ELI5 — the handyman with a toolbelt

Imagine a handyman visiting your house. You say, "My sink is leaking." The handyman does not randomly swing a hammer. He first looks. He thinks. He checks which tool fits the problem. That is an agent. Keep these names in your head: - the toolbelt = the available tools - the think step = reasoning and planning - the try = the tool call - the check = reading the result and judging it - the give-up rule = max iterations or a confidence threshold Now picture the full loop.

problem arrives
think step
pick from the toolbelt
try
check
worked?
  ↙      ↘
yes       no
↓         ↓
finish    think again
        give-up rule?
         ↙        ↘
       yes         no
       ↓           ↓
  call specialist  try again
Suppose the sink is leaking because a nut is loose. The handyman picks a wrench. That is a good try. Suppose the leak continues. Now the handyman checks again. Maybe the washer is torn. Now plumber's tape or a replacement washer helps. Please notice the pattern. The value is not the wrench alone. The value is the loop. A language model with one tool call is like a handyman who uses one tool once. Sometimes that is enough. Often it is not. Real problems are messy. They need a sequence. They need checking. They need correction. That is why agents matter. If the handyman never checks, he may tighten the wrong joint. The leak may worsen. If the handyman never gives up, he may keep poking the same pipe forever. That is a bad agent loop. If the handyman has ten confusing tools, all named badly, he may pick a saw for a plumbing issue. That is bad tool design. If the handyman must touch the building's main water line, he should stop and ask the owner. That is human-in-the-loop. If the handyman keeps opening expensive instruments, he is wasting time and money. That is cost control. So, in child words, an agent is simply this: 1. Understand the problem. 2. Pick a tool. 3. Use it. 4. Check the result. 5. Repeat carefully. 6. Stop when fixed or when the give-up rule triggers. Very simple idea. Very difficult engineering. Keep the handyman picture with you. Every chapter later is just this picture, made precise.
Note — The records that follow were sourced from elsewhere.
-- ==== Sys2Proof/Laws/Deliver.lean ====
section
/-! SUPPORT. What the operations of Machine/Deliver.lean do to the whole state, two lemmas per operation: `sound_` (it keeps the
queue of waiting commands and the invariant of Safety.lean) and `keeps_` (the fields that it may change). -/
namespace Sys2Proof.Machine

variable {q : List Instr}

theorem sound_syncRead (s : State) (l : LineIx) (d : Option Line) (hs : s.Sound q) :
    (State.syncRead s l d).Sound q := by
  unfold State.syncRead
  try dsimp only
  repeat' first
    | with_reducible assumption | with_reducible apply sound_mirrorSend | split | with_reducible apply sound_mk

theorem keeps_syncRead (s : State) (l : LineIx) (d : Option Line) : Keeps [.pmu, .pair, .links, .out] s
    (State.syncRead s l d) := by
  unfold State.syncRead
  try dsimp only
  repeat' first
    | with_reducible exact keeps_refl _ | with_reducible assumption
    | ((with_reducible apply keeps_step); (with_reducible apply keeps_mirrorSend); rfl) | split
    | ((with_reducible apply keeps_step); (with_reducible apply upd_pair); rfl)

theorem sound_sendFrom (s : State) (sh : Nat) (m : Msg) (hs : s.Sound q) : (State.sendFrom s sh m).Sound q := by
  unfold State.sendFrom
  try dsimp only
  repeat' first
    | with_reducible assumption | with_reducible apply sound_wakeHalf | with_reducible apply sound_emit
    | with_reducible apply sound_count | split | with_reducible apply sound_mk

theorem keeps_sendFrom (s : State) (sh : Nat) (m : Msg) : Keeps [.free, .home, .cone, .pmu, .ckp, .links, .out]
    s (State.sendFrom s sh m) := by
  unfold State.sendFrom
  try dsimp only
  repeat' first
    | with_reducible exact keeps_refl _ | with_reducible assumption
    | ((with_reducible apply keeps_step); (with_reducible apply keeps_wakeHalf); rfl)
    | ((with_reducible apply keeps_step); (with_reducible apply keeps_emit); rfl)
    | ((with_reducible apply keeps_step); (with_reducible apply keeps_count); rfl) | split
    | ((with_reducible apply keeps_step); (with_reducible apply upd_home); rfl)

theorem sound_respond (s : State) (sh : Nat) (r : Req) (code : Nat) (f : Msg → Msg) (hs : s.Sound q) :
    (State.respond s sh r code f).Sound q := by
  unfold State.respond
  try dsimp only
  repeat' first
    | with_reducible assumption | with_reducible apply sound_sendFrom | split

theorem keeps_respond (s : State) (sh : Nat) (r : Req) (code : Nat) (f : Msg → Msg) : Keeps
    [.free, .home, .cone, .pmu, .ckp, .links, .out] s (State.respond s sh r code f) := by
  unfold State.respond
  try dsimp only
  repeat' first
    | with_reducible exact keeps_refl _ | with_reducible assumption
    | ((with_reducible apply keeps_step); (with_reducible apply keeps_sendFrom); rfl) | split

theorem sound_lastAnswer (s : State) (sh : Nat) (r : Req) (code : Nat) (f : Msg → Msg) (hs : s.Sound q) :
    (State.lastAnswer s sh r code f).Sound q := by
  unfold State.lastAnswer
  try dsimp only
  repeat' first
    | with_reducible assumption | with_reducible apply sound_respond | split

theorem keeps_lastAnswer (s : State) (sh : Nat) (r : Req) (code : Nat) (f : Msg → Msg) : Keeps
    [.free, .home, .cone, .pmu, .ckp, .links, .out] s (State.lastAnswer s sh r code f) := by
  unfold State.lastAnswer
  try dsimp only
  repeat' first
    | with_reducible exact keeps_refl _ | with_reducible assumption
    | ((with_reducible apply keeps_step); (with_reducible apply keeps_respond); rfl) | split

theorem sound_headRead (s : State) (c : Nat) (v : Option (BitVec 64)) (hs : s.Sound q) :
    (State.headRead s c v).Sound q := by
  unfold State.headRead
  try dsimp only
  repeat' first
    | with_reducible assumption | with_reducible apply sound_getD | split | with_reducible apply sound_mk

theorem keeps_headRead (s : State) (c : Nat) (v : Option (BitVec 64)) : Keeps [.kiln] s (State.headRead s c v) := by
  unfold State.headRead
  try dsimp only
  repeat' first
    | with_reducible exact keeps_refl _ | with_reducible assumption | with_reducible apply keeps_getD | split
    | ((with_reducible apply keeps_step); (with_reducible apply upd_kiln); rfl)

theorem sound_descArrived (s : State) (c : Nat) (l : Line) (hs : s.Sound q) : (State.descArrived s c l).Sound q := by
  unfold State.descArrived
  try dsimp only
  repeat' first
    | with_reducible assumption | with_reducible apply sound_modCtx | with_reducible apply sound_modRing | split

theorem keeps_descArrived (s : State) (c : Nat) (l : Line) : Keeps [.rings, .cmds] s (State.descArrived s c l) := by
  unfold State.descArrived
  try dsimp only
  repeat' first
    | with_reducible exact keeps_refl _ | with_reducible assumption
    | ((with_reducible apply keeps_step); (with_reducible apply keeps_modCtx); rfl)
    | ((with_reducible apply keeps_step); (with_reducible apply keeps_modRing); rfl) | split

theorem sound_recordDone (s : State) (m : Nat) (hs : s.Sound q) : (State.recordDone s m).Sound q := by
  unfold State.recordDone
  try dsimp only
  repeat' first
    | with_reducible assumption | with_reducible apply sound_modRing | with_reducible apply sound_modCtx | split
    | with_reducible apply sound_mk

theorem keeps_recordDone (s : State) (m : Nat) : Keeps [.rings, .cmds] s (State.recordDone s m) := by
  unfold State.recordDone
  try dsimp only
  repeat' first
    | with_reducible exact keeps_refl _ | with_reducible assumption
    | ((with_reducible apply keeps_step); (with_reducible apply keeps_modRing); rfl)
    | ((with_reducible apply keeps_step); (with_reducible apply keeps_modCtx); rfl) | split
    | ((with_reducible apply keeps_step); (with_reducible apply upd_cmds); rfl)

theorem sound_controlRead (s : State) (n : Nat) (l : Line) (hs : s.Sound q) : (State.controlRead s n l).Sound q := by
  unfold State.controlRead
  try dsimp only
  repeat' first
    | with_reducible assumption | with_reducible apply sound_modRing | split

theorem keeps_controlRead (s : State) (n : Nat) (l : Line) : Keeps [.rings] s (State.controlRead s n l) := by
  unfold State.controlRead
  try dsimp only
  repeat' first
    | with_reducible exact keeps_refl _ | with_reducible assumption
    | ((with_reducible apply keeps_step); (with_reducible apply keeps_modRing); rfl) | split

theorem sound_poisonAgent (s : State) (sh : Nat) (r : Req) (hs : s.Sound q) : (State.poisonAgent s sh r).Sound q := by
  unfold State.poisonAgent
  try dsimp only
  repeat' first
    | with_reducible assumption | with_reducible apply sound_id | with_reducible apply sound_lastAnswer | split

theorem keeps_poisonAgent (s : State) (sh : Nat) (r : Req) : Keeps
    [.free, .home, .cone, .pmu, .ckp, .links, .out] s (State.poisonAgent s sh r) := by
  unfold State.poisonAgent
  try dsimp only
  repeat' first
    | with_reducible exact keeps_refl _ | with_reducible assumption | with_reducible apply keeps_id
    | ((with_reducible apply keeps_step); (with_reducible apply keeps_lastAnswer); rfl) | split

theorem sound_deliverCmd (s : State) (c : Nat) (r : Req) (a : Answer) (hs : s.Sound q) :
    (State.deliverCmd s c r a).Sound q := by
  unfold State.deliverCmd
  try dsimp only
  repeat' first
    | with_reducible assumption | with_reducible apply sound_modCtx | split

theorem keeps_deliverCmd (s : State) (c : Nat) (r : Req) (a : Answer) : Keeps [.cmds] s
    (State.deliverCmd s c r a) := by
  unfold State.deliverCmd
  try dsimp only
  repeat' first
    | with_reducible exact keeps_refl _ | with_reducible assumption
    | ((with_reducible apply keeps_step); (with_reducible apply keeps_modCtx); rfl) | split

theorem sound_inputTake (s : State) (c : Nat) (sh : Nat) (a : Nat) (l : Line) (hs : s.Sound q) :
    (State.inputTake s c sh a l).Sound q := by
  unfold State.inputTake
  try dsimp only
  repeat' first
    | with_reducible assumption | with_reducible apply sound_modPeri | with_reducible apply sound_modJob
    | with_reducible apply sound_foldl | intro _ _ _ | split

theorem keeps_inputTake (s : State) (c : Nat) (sh : Nat) (a : Nat) (l : Line) : Keeps [.kiln] s
    (State.inputTake s c sh a l) := by
  unfold State.inputTake
  try dsimp only
  repeat' first
    | with_reducible exact keeps_refl _ | with_reducible assumption
    | ((with_reducible apply keeps_step); (with_reducible apply keeps_modPeri); rfl)
    | ((with_reducible apply keeps_step); (with_reducible apply keeps_modJob); rfl) | with_reducible apply keeps_foldl
    | intro _ _ _ | split

theorem sound_sumOut (s : State) (c : Nat) (b : Nat) (l : LineIx) (hs : s.Sound q) :
    (State.sumOut s c b l).Sound q := by
  unfold State.sumOut
  try dsimp only
  repeat' first
    | with_reducible assumption | with_reducible apply sound_modPeri | split

theorem keeps_sumOut (s : State) (c : Nat) (b : Nat) (l : LineIx) : Keeps [.kiln] s (State.sumOut s c b l) := by
  unfold State.sumOut
  try dsimp only
  repeat' first
    | with_reducible exact keeps_refl _ | with_reducible assumption
    | ((with_reducible apply keeps_step); (with_reducible apply keeps_modPeri); rfl) | split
Chapter 1: The first production embarrassment

1.1 One good tool call is not an agent

You give an LLM access to a calculator tool. You test it with a simple prompt. "What is 37 × 18?" The model calls the calculator correctly. You feel smart. You feel safe. You think, "Done. Tool calling works." Then the real query arrives. "A warehouse has 17 boxes. Each box has 24 batteries. 13 batteries are defective. The rest are packed into cartons of 7. How many full cartons can we ship?" This problem has multiple steps. 1. Multiply 17 × 24 2. Subtract 13 3. Divide by 7 4. Take the floor Now watch the embarrassing trace.

User:
A warehouse has 17 boxes. Each box has 24 batteries.
13 batteries are defective. The rest are packed into cartons of 7.
How many full cartons can we ship?
Assistant tool call:
calculator({"expression": "17 * 24"})
Tool result:
408
Assistant final answer:
After removing 13 defective batteries, 398 remain.
That makes 56 full cartons.
Two failures happened. First, 408 - 13 is not 398. It is 395. Second, 395 / 7 is 56 remainder 3. The answer happened to stay 56. So the first wrong number got hidden. This is the worst kind of failure. The final answer looks plausible. The stepwise state is broken. One correct tool call gave you false confidence. The model used the tool for step 1, then hallucinated step 2. This happens constantly. Why? Because tool access alone is not enough. The model needs a policy. It needs a loop. It needs a habit of checking. A single round of tool calling says, "Here is one moment when the model can act." An agent says, "Keep acting and observing until the task is truly done." That difference is everything.

Tiny log, big lesson

Let us write the same flow properly.

User asks multi-step math question
Model thinks: I need exact arithmetic for every step
Tool call 1: 17 * 24
Observe: 408
Tool call 2: 408 - 13
Observe: 395
Tool call 3: 395 // 7
Observe: 56
Answer: 56 full cartons
Now the tool is not a garnish. It is part of the workflow.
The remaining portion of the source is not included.